Condorcet voting for rank aggregation

After iteration, we could obtain the rank of genes for each patient. To determine the most impactful drivers in a population, we applied the Condorcet voting method modified by DawnRank [6]. The Condorcet voting method is a voting scheme in which ‘voters’ vote for the best ‘candidate’ by submitting a rank-ordered list of candidate preferences [6]. And by comparing every possible pair of candidates A and B, the Condorcet method selects a winning candidate and then determines a ‘winner’ by comparing the number of voters that preferred A to B and vice versa. We applied the modified Condorcet method to the iteration results to determine aggregate rankings of genes in a patient population. A penalty heuristic δ, a number between 0 and 1 in modified Condorcet method was implemented to lower the ranking of a gene in a pairwise comparison that is not mutated. where The modified Condorcet method can be accessed from R package of condorcetRanking. We set the penalty heuristic δ to be 0.85 as DawnRank used. We selected the top-100 ranked candidates as the driver genes for a patient population.

Results

We applied MECoRank to three TCGA datasets, BRCA, KIRC and LUSC. First, we compared our method with DriverNet [5] and MUFFINN [12] to show the effectiveness of our method. For MUFFINN, we use two different versions MUFFINN-DNMax and MUFFINN-DNSum in the comparison analysis.

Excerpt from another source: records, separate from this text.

-- ==== Sys2Proof/Tests/Slice0.lean ====
section
/-! SUPPORT. Tests: well-formedness at the edges of its ranges, values from outside the model, single steps, and for every obligation
with hypotheses a state and operands that meet those of each clause. -/

namespace Sys2Proof.Tests
set_option maxRecDepth 20000
set_option linter.unusedVariables false
set_option Elab.async false
open Sys2Proof Sys2Proof.Machine

/-- A payload of `n` bytes with the little-endian values of the list (offset, size, value) in it. -/
def pay (n : Nat) (l : List (Nat × Nat × Nat) := []) : List Byte :=
  l.foldl (fun p e => (splice p e.1 (leBytes e.2.1 e.2.2)).take n) (zeros n)

/-- Command 7 of opcode `op` from origin `o`. -/
def cmd (op : Nat) (p : List Byte) (o : Nat := 0) (claim : Bool := false) : Cmd :=
  { serial := 7, origin := o, tag := 0x55, opcode := op, order := false, claim := claim, resultAddr := 0x20000, resultLen := 0,
    pay := p, phase := .fetched }

/-- A KZ9400 UNDER WAY with every domain on, its link up and PF1's session in helm. -/
def base : State :=
  { pw := { on := 0xFFF, refEn := true, regEn := true, railPg := true, ref156 := true, refPci := true, watch156 := true,
            vslot := 1200, txIdle := false }
    host := { perst := false, linkUp := true, width := 8, speed := 4 }
    wld := { pf1 := { st := 2 }, zeroised := false }
    led := { ready := true }
    nextSerial := 8 }

/-- The device MOORED: only PD_MGT and PD_NVS on. -/
def moored : State := { base with pw := {}, host := {} }

/-- `s` with command `c` alone in flight. -/
def fly (s : State) (c : Cmd) : State := s.withCmds [c]

/-- `s` with the fields of the list holding values. -/
def sets (s : State) (l : List (Fld × Nat)) : State := l.foldl (fun s e => s.wr e.1 e.2) s

/-- `base` with PF0 and PF1 enabled in configuration space. -/
def hosted : State := sets base [(Cfg.mse 0, 1), (Cfg.mse 1, 1), (Cfg.bme 0, 1), (Cfg.bme 1, 1), (Dev.ready, 1)]

/-- Memory with bytes from address `a` on. -/
def cells (a : Nat) (l : List Byte) : Memory :=
  ((List.range l.length).zip l).filterMap (fun e => if e.2 = byte 0 then none else some (a + e.1, e.2))

/-! Well-formedness: for each kind of check, a command at the edge of the range passes and one just beyond it is refused. -/

theorem test_wf_accepts_the_edge :
    ([.atomic (7 - 1) (16777216 - 1) 8 0 (2 ^ 64 - 1) (2 ^ 64 - 1),
      .bargeTimerFire (256 - 1),
      .cacheStore (7 - 1) (16777216 - 1) [byte 1, byte 2],
      .camScrub (2 - 1) (16384 - 1) [],
      .classQuietEnd (8 - 1),
      .configRequest 0x1EF (4096 - 1) 4 false ((2 ^ 32) - 1),
      .domainResetComplete (12 - 1),
      .fairwayRegAccess (.vf 240) ((2 ^ 40) - 1) (9 - 1) false (2 ^ 64 - 1),
      .faultRaise (48 - 1) 0 0,
      .hostRegRead 0x1EF (6 - 1) (2 ^ 64 - 1) (4097 - 1) false,
      .hostRomRead (1048576 - 1) (4097 - 1),
      .ioWrite (7 - 1) (262144 - 1) ((2 ^ 64) - 1) (Machine.zeros 64),
      .irqMaskWrite (.vf 240) 0x1EF (2 ^ 64 - 1),
      .msixUnmask 0x1EF (128 - 1) 0,
      .qpEnable (.vf 240) (1024 - 1) (2 ^ 64 - 1),
      .readShared (7 - 1) (262144 - 1),
      .registerWrite (.vf 240) (2 ^ 64 - 1) (9 - 1) (2 ^ 64 - 1),
      .rspDelayExpiry (65536 - 1),
      .tempSample (List.replicate 10 none),
      .tidalCtlWrite (.vf 240) (2 - 1) (2 ^ 64 - 1),
      .timeNowRead (.vf 240) 4,
      .tugChRun (.vf 240) (64 - 1),
      .tugTimerFire (16 - 1) [],
      .txtsPop (.vf 240) (4 - 1)] : List Instr).all Instr.wf = true := by decide +kernel

theorem test_wf_refuses_beyond_the_edge :
    ([.registerWrite (.vf 241) (2 ^ 64 - 1) (9 - 1) (2 ^ 64 - 1),
      .registerWrite (.vf 240) (2 ^ 64) (9 - 1) (2 ^ 64 - 1),
      .registerWrite (.vf 240) (2 ^ 64 - 1) (9) (2 ^ 64 - 1),
      .irqMaskWrite (.vf 240) 2 (2 ^ 64 - 1),
      .timeNowRead (.vf 240) 5,
      .txtsPop (.vf 240) (4),
      .fairwayRegAccess (.vf 240) ((2 ^ 40)) (9 - 1) false (2 ^ 64 - 1),
      .rspDelayExpiry (65536),
      .tidalCtlWrite (.vf 240) (2) (2 ^ 64 - 1),
      .qpEnable (.vf 240) (1024) (2 ^ 64 - 1),
      .tugChRun (.vf 240) (64),
      .tugTimerFire (16) [],
      .camScrub (2 - 1) (16384) [],
      .bargeTimerFire (256),
      .readShared (7) (262144 - 1),
      .readShared (7 - 1) (262144),
      .ioWrite (7 - 1) (262144 - 1) ((2 ^ 64)) (Machine.zeros 64),
      .ioWrite (7 - 1) (262144 - 1) ((2 ^ 64) - 1) [],
      .atomic (7 - 1) (16777216) 8 0 (2 ^ 64 - 1) (2 ^ 64 - 1),
      .atomic (7 - 1) (16777216 - 1) 3 0 (2 ^ 64 - 1) (2 ^ 64 - 1),
      .cacheStore (7 - 1) (16777216 - 1) [],
      .faultRaise (48) 0 0,
      .classQuietEnd (8),
      .domainResetComplete (12),
      .configRequest 0x1EF (4096) 4 false ((2 ^ 32) - 1),
      .configRequest 0x1EF (4096 - 1) 3 false ((2 ^ 32) - 1),
      .configRequest 0x1EF (4096 - 1) 4 false ((2 ^ 32)),
      .msixUnmask 0x1EF (128) 0,
      .hostRegRead 0x1EF (6) (2 ^ 64 - 1) (4097 - 1) false,
      .hostRegRead 0x1EF (6 - 1) (2 ^ 64 - 1) (4097) false,
      .hostRomRead (1048576) (4097 - 1),
      .tempSample []] : List Instr).any Instr.wf = false := by decide +kernel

Then, we performed Gene Ontology (GO) term and KEGG pathway enrichment analysis for the higher ranked genes by using the OmicShare tools, a free online platform for data analysis (www.omicshare.com/tools). In addition, we also summarized the distribution of the top 100 candidate-driver genes in druggable genes databases to analyze whether they are clinically relevant genes or not.

Datasets

We applied MECoRank to 973 BRCA samples, 334 KIRC samples and 486 LUSC samples. The datasets we used in this paper consist of gene expression data and coding region mutation data for three cancer types. For mutation data, MECoRank just evaluate the impact of SNP mutation damaging. We downloaded the somatic SNVs data of three datasets from TCGA data portal in the version gdc-1.0.0. According to the somatic SNVs data, we got the mutation matrix and the SNP mutation damaging matrix. The SNP mutation damaging matrix was calculated using PolyPhen and SIFT score. PolyPhen and SIFT score are predictiors of the harmful effect of a mutation occurring in DNA sequences [19]. For PolyPhen score, we used the key word ‘damaging’ to filter eligible genes, as for the SIFT score, ‘deleterious’ was used. If there are more than one mutations in different locus in a gene, we summed those scores as this gene’s final mutation damaging. The PPI network we used in MECoRank was Human Protein Reference Database (HPRD) (http://www.hprd.org). To help evaluating the quality of our results, we obtained a list of 616 cancer genes (see Additional file 1) from the well-studied cancer gene database, CGC and the version is (09/26/2016) [20].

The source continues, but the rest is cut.